/-- The first row of Table 10-7 that holds. -/
def haulRow (s : State) (raw : List Byte) (card : Bool) : Row :=
  let d : HDesc := { id := 0, unit := byteAt raw 2 % 64, raw, shares := [] }
  let e := eunit s (128 + d.unit)
  let k := d.comp
  (Row.when (s.dev.devState == .baseCamp || s.dev.devState == .quiesced) 0x02 15).or <|
  (Row.when (!compLive s k) 0x51).or <|
  (Row.when (!unitThere s (128 + d.unit)) 0x12).or <|
  (Row.when (e.parent.isSome || e.st != 0 || e.gen != d.h 4 2 || e.role != 1) 0x30 0 (haulCtr d.unit 0x118 0x48)).or <|
  (Row.when (e.comp != k || !jobOf s d.job k) 0x13 0 0x03000410).or <|
  (Row.when (haulBad s d card) 0x11).or <|
  (haulRange s d).or <|
  (Row.when (conf s k && destOpen s d) 0x52).or <|
  (Row.when (decide (16 ≤ (haulOn s d.unit).length)) 0x02 12).or <|
  Row.when (d.h 16 8 != 0 && decide (d.h 16 8 < s.clock.tb)) 0x40 0 (haulCtr d.unit 0x120 0x50)

/-! ### Stored blocks and chunks (Table 10-8, R284 to R292) -/

/-- What the checks of a stored block or chunk come to: its body, its key generation (0 in clear) and LAST; a CRC that fails;
or a status. -/
inductive Opened where
  | ok (body : List Byte) (gen : Nat) (last : Bool)
  | crc
  | fail (status : Nat)
  deriving DecidableEq, Repr

/-- Weight key of a generation held for a composition (R387). -/
def weightKey (s : State) (k gen : Nat) : Option (List Byte) :=
  (s.sec.keys.find? fun x => x.1 == k && x.2.1 == gen).map (·.2.2)

/-- The first three rows: envelope, length, CRC. Status 0 when none holds, 1 for the CRC. -/
def envRow (chunk : Bool) (k slot : Nat) (b : List Byte) : Nat :=
  let n := envLen b
  if fld b 0 2 ≠ 0x48A7 ∨ byteAt b 2 ≠ 1 ∨ 8 ≤ byteAt b 3 ∨ bit (byteAt b 3) 2 ≠ chunk ∨ fld b 8 4 ≠ k % 2 ^ 32 then 0x22
  else if n % 8 ≠ 0 ∨ n < 64 ∨ slot < n ∨ (chunk ∧ n ≠ if envEnc b then 4096 else 4056) then 0x23
  else if fld b (n - 8) 4 ≠ crc32c (b.take (n - 8)) ∨ fld b (n - 4) 4 ≠ 0 then 1
  else 0

/-- The checks up to the GCM tag, and the opened body. -/
def openBlock (s : State) (k nsalt : Nat) (confd chunk : Bool) (num slot : Nat) (b : List Byte) : Opened :=
  let n := envLen b
  let r := envRow chunk num slot b
  if r = 1 then .crc
  else if r ≠ 0 then .fail r
  else if envEnc b ≠ confd ∨ fld b 12 4 ≠ nsalt then .fail 0x22
  else if !envEnc b then .ok (slice b 16 (n - 24)) 0 (envLast b)
  else if !chunk && !([1024, 2048, 4096, 8192].contains n) then .fail 0x23
  else match weightKey s k (envKgen b) with
    | none => .fail 0x50
    | some key => match Config.gcmOpen key (slice b 4 12) (b.take 16) (slice b 16 (n - 24)) with
      | none => .fail 0x22
      | some body => .ok (padTo (n - 40) body) (envKgen b) (envLast b)

/-! ### Codebook images (R288, Table 10-4) -/

def imgN (img : List Byte) : Nat := byteAt img 1
def imgLen (img : List Byte) : Nat := fld img 4 4
def imgId (img : List Byte) : Nat := fld img 8 8
/-- Entry of a codebook in the image. -/
def imgEnt (img : List Byte) (i : Nat) : List Byte := slice img (64 + 16 * i) 16

/-- Bytes of a codebook. -/
def bookLen (e : List Byte) : Nat := entN e * entDim e * (fmtBits (entFmt e) / 8)

/-- An entry out of range, or a codebook beyond ILEN. -/
def entBad (img : List Byte) (i : Nat) : Bool :=
  let e := imgEnt img i
  !([4, 8, 16].contains (entDim e)) || !([2, 3, 4, 5].contains (entFmt e)) || !zeroAt e 2 2 || entN e == 0 || decide (65536 < entN e) ||
  entOff e % 64 != 0 || decide (entOff e < 64 + 16 * imgN img) || decide (imgLen img < entOff e + bookLen e)

/-- Image header or a codebook entry out of range. -/
def imgBad (img : List Byte) : Bool :=
  byteAt img 0 != 1 || imgN img == 0 || decide (64 < imgN img) || !zeroAt img 2 2 || !zeroAt img 16 48 ||
  decide (imgLen img < 64 + 16 * imgN img) || (List.range (imgN img)).any (entBad img)

/-- Chunks that hold a codebook. -/
def bookChunks (e : List Byte) : List Nat :=
  let a := entOff e / 4032
  (List.range ((entOff e + bookLen e - 1) / 4032 + 1 - a)).map (a + ·)

/-- A codebook that is resident in an engine (R308). -/
def findBook (s : State) (h k image i : Nat) : Option CBook :=
  s.haul.books.find? fun b => b.engine == h && b.comp == k && b.image == image && b.index == i

/-! ### Inner block (Table 10-3, R286 to R289) -/

/-- Codebooks that a block names. -/
def blockBooks (b : List Byte) : List Nat :=
  if innW2 b = 0 then [innCb1 b] else [innCb1 b, innCb2 b].eraseDups

/-- A code: `w` bits at bit `o` of the code field (R287). -/
def codeAt (b : List Byte) (o w : Nat) : Nat := fld b (32 + o / 8) ((o % 8 + w + 7) / 8) >>> (o % 8) % 2 ^ w

/-- The inner rows of Table 10-8 in order, but for the last: 0 when none holds. -/
def innerRow (d : HDesc) (sh : HShare) (img : List Byte) (last enc : Bool) (b : List Byte) : Nat :=
  let dm := innDim b
  let w1 := innW1 b
  let w2 := innW2 b
  let nv := innVec b
  let bitsN := nv * (w1 + w2)
  if byteAt b 0 ≠ 1 ∨ !([4, 8, 16].contains dm) ∨ w1 < 8 ∨ 16 < w1 ∨ (w2 ≠ 0 ∧ (w2 < 8 ∨ 16 < w2)) ∨ nv = 0 ∨ 4096 < nv ∨ 16384 < nv * dm ∨
      (!last ∧ nv * dm % 32 ≠ 0) ∨ 2 ^ 46 ≤ innElem b ∨ innElem b % 32 ≠ 0 ∨ innElem b < d.elemBase ∨
      (sh.elem.any (· != innElem b)) ∨ !zeroAt b 20 12 then 0x22
  else if innClen b ≠ ceilDiv bitsN 64 * 8 ∨ (!enc ∧ b.length ≠ 32 + innClen b) ∨ b.length < 32 + innClen b ∨
      (b.drop (32 + innClen b)).any (· != 0) then 0x23
  else
    let bs := blockBooks b
    if bs.any (fun i => decide (imgN img ≤ i) || entDim (imgEnt img i) != dm) ∨ (w2 = 0 ∧ innCb2 b ≠ 0xFF) ∨
        2097152 < sum (bs.map fun i => bookLen (imgEnt img i)) ∨
        ((List.range nv).any fun v => decide (entN (imgEnt img (innCb1 b)) ≤ codeAt b (v * (w1 + w2)) w1) ||
          (w2 != 0 && decide (entN (imgEnt img (innCb2 b)) ≤ codeAt b (v * (w1 + w2) + w1) w2))) ∨
        fld (slice b 32 (innClen b)) 0 (innClen b) >>> bitsN ≠ 0 then 0x22
    else 0

/-- Element i of entry j of a codebook, as FP32 (R196, R288). -/
def bookElem (c : CBook) (j i : Nat) : Nat :=
  let n := fmtBits (entFmt c.ent) / 8
  (f32of (decodeElem (fmtOf (entFmt c.ent)) (fld c.bytes ((j * entDim c.ent + i) * n) n))).1

/-- Values of a block and their flags (R289). -/
def expandBlock (c1 : CBook) (c2 : Option CBook) (b : List Byte) : List (Nat × Nat) :=
  let w1 := innW1 b
  let w2 := innW2 b
  let scale := innScale b * 65536
  ((List.range (innVec b)).map fun v =>
    let j1 := codeAt b (v * (w1 + w2)) w1
    let j2 := codeAt b (v * (w1 + w2) + w1) w2
    (List.range (innDim b)).map fun i =>
      let (t, f) := f32mul (bookElem c1 j1 i) (entScale c1.ent)
      let (t, f) := match c2 with
        | none => (t, f)
        | some c =>
          let (u, g) := f32mul (bookElem c j2 i) (entScale c.ent)
          let (r, h) := f32add t u
          (r, f ||| g ||| h)
      let (r, g) := f32mul t scale
      (r, f ||| g)).flatten

/-- Element bytes, scale bytes and flags of values in OUT_FMT (R290, R299). -/
def packOut (fmt : Nat) (vs : List (Nat × Nat)) : List Byte × List Byte × Nat :=
  let fl := orFlags (vs.map (·.2))
  let fv := vs.map fun v => f32val v.1
  if fmtMx fmt then
    let bs := (chunksOf 32 (fv.length + 1) fv).map fun c =>
      let (x, f) := encodeMx fmt c
      (x.take 1, (x.drop 1).take (ceilDiv (c.length * fmtBits fmt) 8), f)
    ((bs.map (·.2.1)).flatten, (bs.map (·.1)).flatten, fl ||| orFlags (bs.map (·.2.2)))
  else
    let (x, f) := encodeFs fmt fv
    (x, [], fl ||| f)

/-- Window offset of an element, and of the scale byte of its MX block (R299). -/
def outAddr (d : HDesc) (e : Nat) : Nat := d.outOff + (e - d.elemBase) * fmtBits d.outFmt / 8
def scaleAddr (d : HDesc) (e : Nat) : Nat := d.scaleOff + (e - d.elemBase) / 32

/-! ### Ends -/

/-- Drops what a descriptor still holds: its queued output and input buffer, and its loads and reads (R305, R306). -/
def dropItems (id : Nat) (s : State) : State :=
  let s := setHaul id (fun d => { d with shares := d.shares.map fun sh => { sh with out := [], sc := [], buf := [], preload := [], stallAt := none } }) s
  let mine : Nat × ReadFor → Bool := fun p => match p.2 with
    | .block i _ _ => i == id
    | .image i _ => i == id
    | .book l _ => s.haul.loads.any fun x => x.id == l && x.desc == id
    | _ => false
  let gone := s.eng.reads.filter mine
  let s := each gone (fun p => dropRead p.1) s
  { s with eng.reads := s.eng.reads.filter (!mine ·), haul.loads := s.haul.loads.filter (·.desc != id) }

/-- A descriptor is to end with a status: its first failure decides (R302, R305). -/
def failHaul (id status : Nat) (engine : Option Nat) (s : State) : State :=
  match findHaul s id with
  | none => s
  | some d =>
    if d.status.isSome ∨ d.posting then s else
    let s := if status = 0x50 then
        let s := count (haulCtr d.unit 0x150 0x68) s
        if bit (reg s 0x06800000) 1 then haulAttn d (haulCtr d.unit 0x150 0x68) s else s
      else s
    dropItems id (setHaul id (fun d => { d with status := some status, fail := engine }) s)

/-- A check of Table 10-8 has failed (R305). -/
def checkFail (id status engine : Nat) (s : State) : State :=
  match findHaul s id with
  | none => s
  | some d =>
    let s := if status = 0x50 then s else count (haulCtr d.unit 0x128 0x58) s
    failHaul id status (some engine) s

/-- Status with which a descriptor ends (R302). -/
def haulStatus (d : HDesc) : Nat := d.status.getD (if d.lost = [] then 0 else 0x41)

/-- Haul completion payload (Table 6-5, R302). -/
def haulPayload (d : HDesc) (status : Nat) : List Byte :=
  le 1 status ++ le 1 d.flags ++ le 1 (match d.fail with
    | some u => 0x80 + u
    | none => 0) ++ [0] ++ le 4 d.descId ++ le 4 d.ctx ++ zeros 4 ++ zeros 8 ++ le 8 d.done

/-- A descriptor ends: its completion, or word to its Route Card (R302, R332). -/
def finishHaul (d : HDesc) (s : State) : State :=
  if d.posting then s else
  let st := haulStatus d
  match d.card with
  | some (c, n, k) =>
    let e : StepEnd := { card := c, n, step := k, status := st, outBytes := d.outBytes, lower := d.lower, held := d.held }
    dropDesc d.id st { s with haul.ends := s.haul.ends ++ [e] }
  | none =>
    let s := setHaul d.id (fun d => { d with posting := true }) { s with haul.puts := s.haul.puts.filter (·.desc != d.id) }
    let doneCtr := haulCtr d.unit 0x100 0x40
    let s := ringPut d.comp d.ring
      { type := 3, status := st, payload := haulPayload d st, deadline := d.deadline, unit := 128 + d.unit
        dlCounter := haulCtr d.unit 0x120 0x50, doneCtr, tAt := 16, desc := d.id } s
    if d.notify then haulAttn d doneCtr s else s

/-- A descriptor is ended at once from outside its own work, without done words (R178, R310). -/
def stopHaul (status : Nat) (d : HDesc) (s : State) : State :=
  if d.posting then s else
  let s := dropItems d.id (setHaul d.id (fun d => { d with status := some (d.status.getD status) }) s)
  match findHaul s d.id with
  | some d => finishHaul d s
  | none => s

/-- Every descriptor of a Haul unit is ended at once. -/
def stopHaulUnit (u status : Nat) (s : State) : State := each (haulOn s u) (stopHaul status) s

/-! ### Sending (R299 to R302) -/

/-- A TAG that no PUT is out under: the Talik's choice. -/
def putTag (s : State) : Nat := (anyFree (fun g => s.haul.puts.any (·.tag == g)) (freeVal s) (2 ^ 24)).getD 0

/-- The PUT packet of a tracker entry. -/
def putPkt (s : State) (d : HDesc) (u : HPut) (rtx : Bool) (dst : Nat) : Kmt :=
  { opcode := 0x40, rtx, comp := d.comp, len := u.data.length, src := selfEp s, dst, tag := u.tag, space := d.win, addr := u.addr
    payload := u.data }

/-- Adds to the output bytes of a descriptor, its engine and its composition. -/
def outCount (d : HDesc) (engine n : Nat) (s : State) : State :=
  let s := setHaul d.id (fun d => { d with outBytes := d.outBytes + n }) s
  setComp d.comp (fun c => { c with haulBytes := satAdd (2 ^ 64 - 1) c.haulBytes n }) (hiddenCount d.comp engine 0x110 n s)

/-- Sends a PUT to every destination not lost, and tracks it. A group with a lost member is served by unicast. -/
def sendPut (d : HDesc) (share engine addr : Nat) (data : List Byte) (blks : List HBlk) (elems : Nat) (isDone : Bool) (s : State) : State :=
  let need := d.dests.filter (!d.lost.contains ·)
  if need = [] then s else
  let u : HPut := { tag := putTag s, desc := d.id, share, engine, addr, data, blocks := blks.map (·.k)
                    gens := (blks.map (·.gens)).flatten.eraseDups, elems, need, sentAt := s.clock.clk, isDone }
  let s := useFree { s with haul.puts := s.haul.puts ++ [u] }
  let group := d.mcast && d.lost.isEmpty
  let s := if isDone then s else outCount d engine (data.length * if group then 1 else need.length) s
  if group then sendGroup d.dest (inHaul engine) 3 (putPkt s d u false 0x3FFFF) none s
  else each need (fun ep s => sendDst (inHaul engine) 3 (putPkt s d u false ep) none s) s

/-- Tracker entries of an engine. -/
def tracked (s : State) (h : Nat) : Nat := (s.haul.puts.filter (·.engine == h)).length

/-- Blocks of a share whose bytes meet a part of the window. -/
def blksIn (sh : HShare) (at_ : Nat → Nat) (a n : Nat) : List HBlk :=
  sh.blks.filter fun b => decide (at_ b.lo < a + n) && decide (a < at_ b.hi)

Task details: Every line from the line containing "((bs.map (·.2.1)).flatten, (bs.map" through the line containing "def outAddr (d" in the records above must be retyped exactly. Leave out the rest.

Reply:
    ((bs.map (·.2.1)).flatten, (bs.map (·.1)).flatten, fl ||| orFlags (bs.map (·.2.2)))
  else
    let (x, f) := encodeFs fmt fv
    (x, [], fl ||| f)

/-- Window offset of an element, and of the scale byte of its MX block (R299). -/
def outAddr (d : HDesc) (e : Nat) : Nat := d.outOff + (e - d.elemBase) * fmtBits d.outFmt / 8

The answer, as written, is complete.